Exercise data:
- Opening Delimiter -

/-- 05 R179, R180: an atomic reads each enabled lane's word in lane order, and writes its new value there; the old
values go to D, unless D is unused. ATOMS orders at cluster scope at most. The values of the integer operations are stated for 32- and 64-bit words. The
choices of the model that it rests on: log 65. -/
def Obligations.Atomics : Prop := ∀ (s : State) (w : NOp), isDet s (me s) = false → noQueue w = true →
  let k := s.iss.coach
  let n := mBytes w
  let ends := fun (t : State) (old : Tbl Dword) => if fD w = 0xF0 then passedAt t s.iss
    else slottedAt t s.iss (valueSlot s w (fun l => (tgetD 0 old l).toNat))
  let ordered := fun (t : State) => orderCoach t k (mOrd w) (mAgt w) (mStg w)
  let gaddrs := (lanesOf (enOf s w)).map (fun l => (l, (aVal (me s) w true l).toNat))
  let laddrs := (lanesOf (enOf s w)).map (fun l => (l, (aVal (me s) w false l).toNat))
  (∀ f s1 s2 old, clear s (.atom w) = true → inReach gaddrs n = true → shadowBad (me s) (enOf s w) = 0 →
      findLanes s k .atomic gaddrs Found.none = (f, s1) → f.err = none → f.bad = [] → isDet s1 (me s) = false →
      atomPieces (opCtx s w (atomSpec w true)) (me s) (decide (1 ≤ mAgt w)) f.ok [] (if f.ok.isEmpty then s1 else ordered s1)
        = (.ok old, s2) → settled s2 k = true → exec (.atom w) s = .next (ends s2 old))
  ∧ (∀ r r' old, clear s (.atoms w) = true → tget s.rakes (me s).rake = some r → fits laddrs r.window n = true →
      laddrs.all (fun a => !padBad r a.2 n) = true → shadowBad (me s) (enOf s w) = 0 →
      atomsPieces (opCtx s w (atomSpec w false)) (me s) laddrs [] r = (old, r') →
      let t := modRake (orderCoach s k (mOrd w) (min (mAgt w) 2) (mStg w)) (me s).rake (fun _ => r')
      settled t k = true → exec (.atoms w) s = .next (ends t old))
  ∧ (∀ (ty : Nat) (o b c : Dword), ty ≤ 3 → o.toNat < 2 ^ tyBits ty → b.toNat < 2 ^ tyBits ty →
      let less := fun (x y : Dword) => decide (tyInt ty x < tyInt ty y)
      (atomValue 0 ty o b c).toNat = (o.toNat + b.toNat) % 2 ^ tyBits ty
      ∧ atomValue 1 ty o b c = (if less b o then b else o) ∧ atomValue 2 ty o b c = (if less o b then b else o)
      ∧ atomValue 3 ty o b c = o &&& b ∧ atomValue 4 ty o b c = o ||| b ∧ atomValue 5 ty o b c = o ^^^ b
      ∧ atomValue 6 ty o b c = b ∧ atomValue 7 ty o b c = (if o = c then b else o)
      ∧ atomValue 8 ty o b c = (if b.toNat ≤ o.toNat then 0 else o + 1)
      ∧ atomValue 9 ty o b c = (if o = 0 ∨ b.toNat < o.toNat then b else o - 1))

/-- 05 R176-R178: LDD reads a line and its descriptor, and its elements wait in the return buffer, rounded to TY; STD
stores the elements of its lanes and a descriptor. 05 R178: its SCALE is 0xFF when every enabled element is NaN; else 127
when AUTO is 0, or none is finite and not zero; else 127 + e, between 0 and 254, where e is the least integer with max |x|
≤ maxf × 2^e. The choices of the model that it rests on: log 86. -/
def Obligations.DescribedLines : Prop := ∀ (s : State) (w : NOp) (f : Found) (p q : Piece) (s1 : State), isDet s (me s) = false →
  let k := s.iss.coach
  let co := me s
  let la := (aVal co w true 0).toNat
  let plane := (bVal co w true 0 0).toNat
  let tbase := (cVal co w true 0).toNat
  let desc := (plane + (la - tbase) / 64 * 2) % 2 ^ 64
  let ok := decide (la < 2 ^ 57) && decide (tbase ≤ la) && decide (desc < 2 ^ 57) && la % 64 == 0 && tbase % 64 == 0 && plane % 2 == 0
  (∀ t s2 t' s3, clear s (.ldd w) = true → noQueue w = true → ok = true →
      findLanes s k .read [(0, la), (1, desc)] Found.none = (f, s1) → f.err = none → f.bad = [] → f.ok = [p, q] →
      readPieces s1 k 2 false false [q] [] = (.ok t, s2) →
      let co1 := coachOf s1 k
      let d := leNat (tgetD [] t q.lane)
      let fmts := (List.range 16).map (fmtReg s1 co1.ctx)
      (if lineReadsData fmts (lNf4 w) d then readPieces s2 k 64 false false [p] [] else (.ok [], s2)) = (.ok t', s3) →
      settled s3 k = true →
      let n := lGroup w co1.width
      let val := elemValue s3 co1.ctx (lNf4 w) (fTy w) (roundOf co1 w) co1.width (tgetD [] t' p.lane) d
      let fl := laneFlags (enOf s w) (fun l =>
        (List.range n).foldl (fun f j => f ||| (val l j).2) (flagIf (lineMalformed fmts (lNf4 w) d) flagIV))
      let res : Nat → Nat → Word := fun l j => BitVec.ofNat 32 (val l j).1
      exec (.ldd w) s = .next (slottedAt s3 s.iss (slotFor s w (slotCost (fD w) n) (laneWrites (fD w) n (enOf s w) res)
        (scalarWrites (fD w) n (enOf s w) res) fl)))
  ∧ (∀ bs d fl, clear s (.std w) = true → ok = true →
      ((nfOf (fmtReg s co.ctx (field (fX w) 8 5))).cont == 1) = lNf4 w → shadowBad co co.all = 0 →
      stdLine (opCtx s w (lineSpec w co.width true)) co (nfOf (fmtReg s co.ctx (field (fX w) 8 5))) = (bs, d, fl) →
      findLanes s k .write [(0, la), (1, desc)] Found.none = (f, s1) → f.err = none → f.bad = [] → f.ok = [p, q] →
      isDet s1 co = false →
      let s2 := writePieces s1 k false false [(p, bs), (q, leBytes 2 d)]
      let co2 := coachOf s2 k
      settled s2 k = true → enabledBits co2.fmode fl = 0 → exec (.std w) s = .next { s2 with
        coaches := tput s2.coaches k (passLanes { co2 with fstat := co2.fstat ||| BitVec.ofNat 32 (flagWord fl) } s.iss s.iss.group) })
  ∧ (let fx := field (fX w) 8 5
     let nf := nfOf (fmtReg s co.ctx fx)
     let value := fun (i : Nat) => (tyFmt (fTy w)).value (fBits (fTy w) ((regWord co (fD w) (i / co.width) (i % co.width)).setWidth 64))
     let vs := ((List.range (if lNf4 w then 128 else 64)).filter (fun i => (enOf s w).getLsbD (i % co.width))).map value
     let auto := (fX w).testBit 4
     let scaled := fun (sc : Nat) => ∀ n, codeOf (fD w) = .v n → (stdLine (opCtx s w (lineSpec w co.width true)) co nf).2.1 = sc * 256 + fx
     let allNan := vs ≠ [] ∧ ∀ v ∈ vs, v.isNan = true
     (allNan → scaled 0xFF)
     ∧ (¬ allNan → auto = false → scaled 127)
     ∧ (¬ allNan → (∀ v ∈ vs, ∀ sg m e, v = .fin sg m e → m = 0) → scaled 127)
     ∧ (∀ x e, ¬ allNan → auto = true → maxMagnitude vs = some x → numLt (scaleNum (nfValue nf nf.maxCode) e) x = false →
         numLt (scaleNum (nfValue nf nf.maxCode) (e - 1)) x = true → scaled (min (max (127 + e) 0) 254).toNat))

- Closing Delimiter -

Exercise objective:
With no word changed, write the entries out once more.

Written reply:
/-- 05 R179, R180: an atomic reads each enabled lane's word in lane order, and writes its new value there; the old
values go to D, unless D is unused. ATOMS orders at cluster scope at most. The values of the integer operations are stated for 32- and 64-bit words. The
choices of the model that it rests on: log 65. -/
def Obligations.Atomics : Prop := ∀ (s : State) (w : NOp), isDet s (me s) = false → noQueue w = true →
  let k := s.iss.coach
  let n := mBytes w
  let ends := fun (t : State) (old : Tbl Dword) => if fD w = 0xF0 then passedAt t s.iss
    else slottedAt t s.iss (valueSlot s w (fun l => (tgetD 0 old l).toNat))
  let ordered := fun (t : State) => orderCoach t k (mOrd w) (mAgt w) (mStg w)
  let gaddrs := (lanesOf (enOf s w)).map (fun l => (l, (aVal (me s) w true l).toNat))
  let laddrs := (lanesOf (enOf s w)).map (fun l => (l, (aVal (me s) w false l).toNat))
  (∀ f s1 s2 old, clear s (.atom w) = true → inReach gaddrs n = true → shadowBad (me s) (enOf s w) = 0 →
      findLanes s k .atomic gaddrs Found.none = (f, s1) → f.err = none → f.bad = [] → isDet s1 (me s) = false →
      atomPieces (opCtx s w (atomSpec w true)) (me s) (decide (1 ≤ mAgt w)) f.ok [] (if f.ok.isEmpty then s1 else ordered s1)
        = (.ok old, s2) → settled s2 k = true → exec (.atom w) s = .next (ends s2 old))
  ∧ (∀ r r' old, clear s (.atoms w) = true → tget s.rakes (me s).rake = some r → fits laddrs r.window n = true →
      laddrs.all (fun a => !padBad r a.2 n) = true → shadowBad (me s) (enOf s w) = 0 →
      atomsPieces (opCtx s w (atomSpec w false)) (me s) laddrs [] r = (old, r') →
      let t := modRake (orderCoach s k (mOrd w) (min (mAgt w) 2) (mStg w)) (me s).rake (fun _ => r')
      settled t k = true → exec (.atoms w) s = .next (ends t old))
  ∧ (∀ (ty : Nat) (o b c : Dword), ty ≤ 3 → o.toNat < 2 ^ tyBits ty → b.toNat < 2 ^ tyBits ty →
      let less := fun (x y : Dword) => decide (tyInt ty x < tyInt ty y)
      (atomValue 0 ty o b c).toNat = (o.toNat + b.toNat) % 2 ^ tyBits ty
      ∧ atomValue 1 ty o b c = (if less b o then b else o) ∧ atomValue 2 ty o b c = (if less o b then b else o)
      ∧ atomValue 3 ty o b c = o &&& b ∧ atomValue 4 ty o b c = o ||| b ∧ atomValue 5 ty o b c = o ^^^ b
      ∧ atomValue 6 ty o b c = b ∧ atomValue 7 ty o b c = (if o = c then b else o)
      ∧ atomValue 8 ty o b c = (if b.toNat ≤ o.toNat then 0 else o + 1)
      ∧ atomValue 9 ty o b c = (if o = 0 ∨ b.toNat < o.toNat then b else o - 1))

/-- 05 R176-R178: LDD reads a line and its descriptor, and its elements wait in the return buffer, rounded to TY; STD
stores the elements of its lanes and a descriptor. 05 R178: its SCALE is 0xFF when every enabled element is NaN; else 127
when AUTO is 0, or none is finite and not zero; else 127 + e, between 0 and 254, where e is the least integer with max |x|
≤ maxf × 2^e. The choices of the model that it rests on: log 86. -/
def Obligations.DescribedLines : Prop := ∀ (s : State) (w : NOp) (f : Found) (p q : Piece) (s1 : State), isDet s (me s) = false →
  let k := s.iss.coach
  let co := me s
  let la := (aVal co w true 0).toNat
  let plane := (bVal co w true 0 0).toNat
  let tbase := (cVal co w true 0).toNat
  let desc := (plane + (la - tbase) / 64 * 2) % 2 ^ 64
  let ok := decide (la < 2 ^ 57) && decide (tbase ≤ la) && decide (desc < 2 ^ 57) && la % 64 == 0 && tbase % 64 == 0 && plane % 2 == 0
  (∀ t s2 t' s3, clear s (.ldd w) = true → noQueue w = true → ok = true →
      findLanes s k .read [(0, la), (1, desc)] Found.none = (f, s1) → f.err = none → f.bad = [] → f.ok = [p, q] →
      readPieces s1 k 2 false false [q] [] = (.ok t, s2) →
      let co1 := coachOf s1 k
      let d := leNat (tgetD [] t q.lane)
      let fmts := (List.range 16).map (fmtReg s1 co1.ctx)
      (if lineReadsData fmts (lNf4 w) d then readPieces s2 k 64 false false [p] [] else (.ok [], s2)) = (.ok t', s3) →
      settled s3 k = true →
      let n := lGroup w co1.width
      let val := elemValue s3 co1.ctx (lNf4 w) (fTy w) (roundOf co1 w) co1.width (tgetD [] t' p.lane) d
      let fl := laneFlags (enOf s w) (fun l =>
        (List.range n).foldl (fun f j => f ||| (val l j).2) (flagIf (lineMalformed fmts (lNf4 w) d) flagIV))
      let res : Nat → Nat → Word := fun l j => BitVec.ofNat 32 (val l j).1
      exec (.ldd w) s = .next (slottedAt s3 s.iss (slotFor s w (slotCost (fD w) n) (laneWrites (fD w) n (enOf s w) res)
        (scalarWrites (fD w) n (enOf s w) res) fl)))
  ∧ (∀ bs d fl, clear s (.std w) = true → ok = true →
      ((nfOf (fmtReg s co.ctx (field (fX w) 8 5))).cont == 1) = lNf4 w → shadowBad co co.all = 0 →
      stdLine (opCtx s w (lineSpec w co.width true)) co (nfOf (fmtReg s co.ctx (field (fX w) 8 5))) = (bs, d, fl) →
      findLanes s k .write [(0, la), (1, desc)] Found.none = (f, s1) → f.err = none → f.bad = [] → f.ok = [p, q] →
      isDet s1 co = false →
      let s2 := writePieces s1 k false false [(p, bs), (q, leBytes 2 d)]
      let co2 := coachOf s2 k
      settled s2 k = true → enabledBits co2.fmode fl = 0 → exec (.std w) s = .next { s2 with
        coaches := tput s2.coaches k (passLanes { co2 with fstat := co2.fstat ||| BitVec.ofNat 32 (flagWord fl) } s.iss s.iss.group) })
  ∧ (let fx := field (fX w) 8 5
     let nf := nfOf (fmtReg s co.ctx fx)
     let value := fun (i : Nat) => (tyFmt (fTy w)).value (fBits (fTy w) ((regWord co (fD w) (i / co.width) (i % co.width)).setWidth 64))
     let vs := ((List.range (if lNf4 w then 128 else 64)).filter (fun i => (enOf s w).getLsbD (i % co.width))).map value
     let auto := (fX w).testBit 4
     let scaled := fun (sc : Nat) => ∀ n, codeOf (fD w) = .v n → (stdLine (opCtx s w (lineSpec w co.width true)) co nf).2.1 = sc * 256 + fx
     let allNan := vs ≠ [] ∧ ∀ v ∈ vs, v.isNan = true
     (allNan → scaled 0xFF)
     ∧ (¬ allNan → auto = false → scaled 127)
     ∧ (¬ allNan → (∀ v ∈ vs, ∀ sg m e, v = .fin sg m e → m = 0) → scaled 127)
     ∧ (∀ x e, ¬ allNan → auto = true → maxMagnitude vs = some x → numLt (scaleNum (nfValue nf nf.maxCode) e) x = false →
         numLt (scaleNum (nfValue nf nf.maxCode) (e - 1)) x = true → scaled (min (max (127 + e) 0) 254).toNat))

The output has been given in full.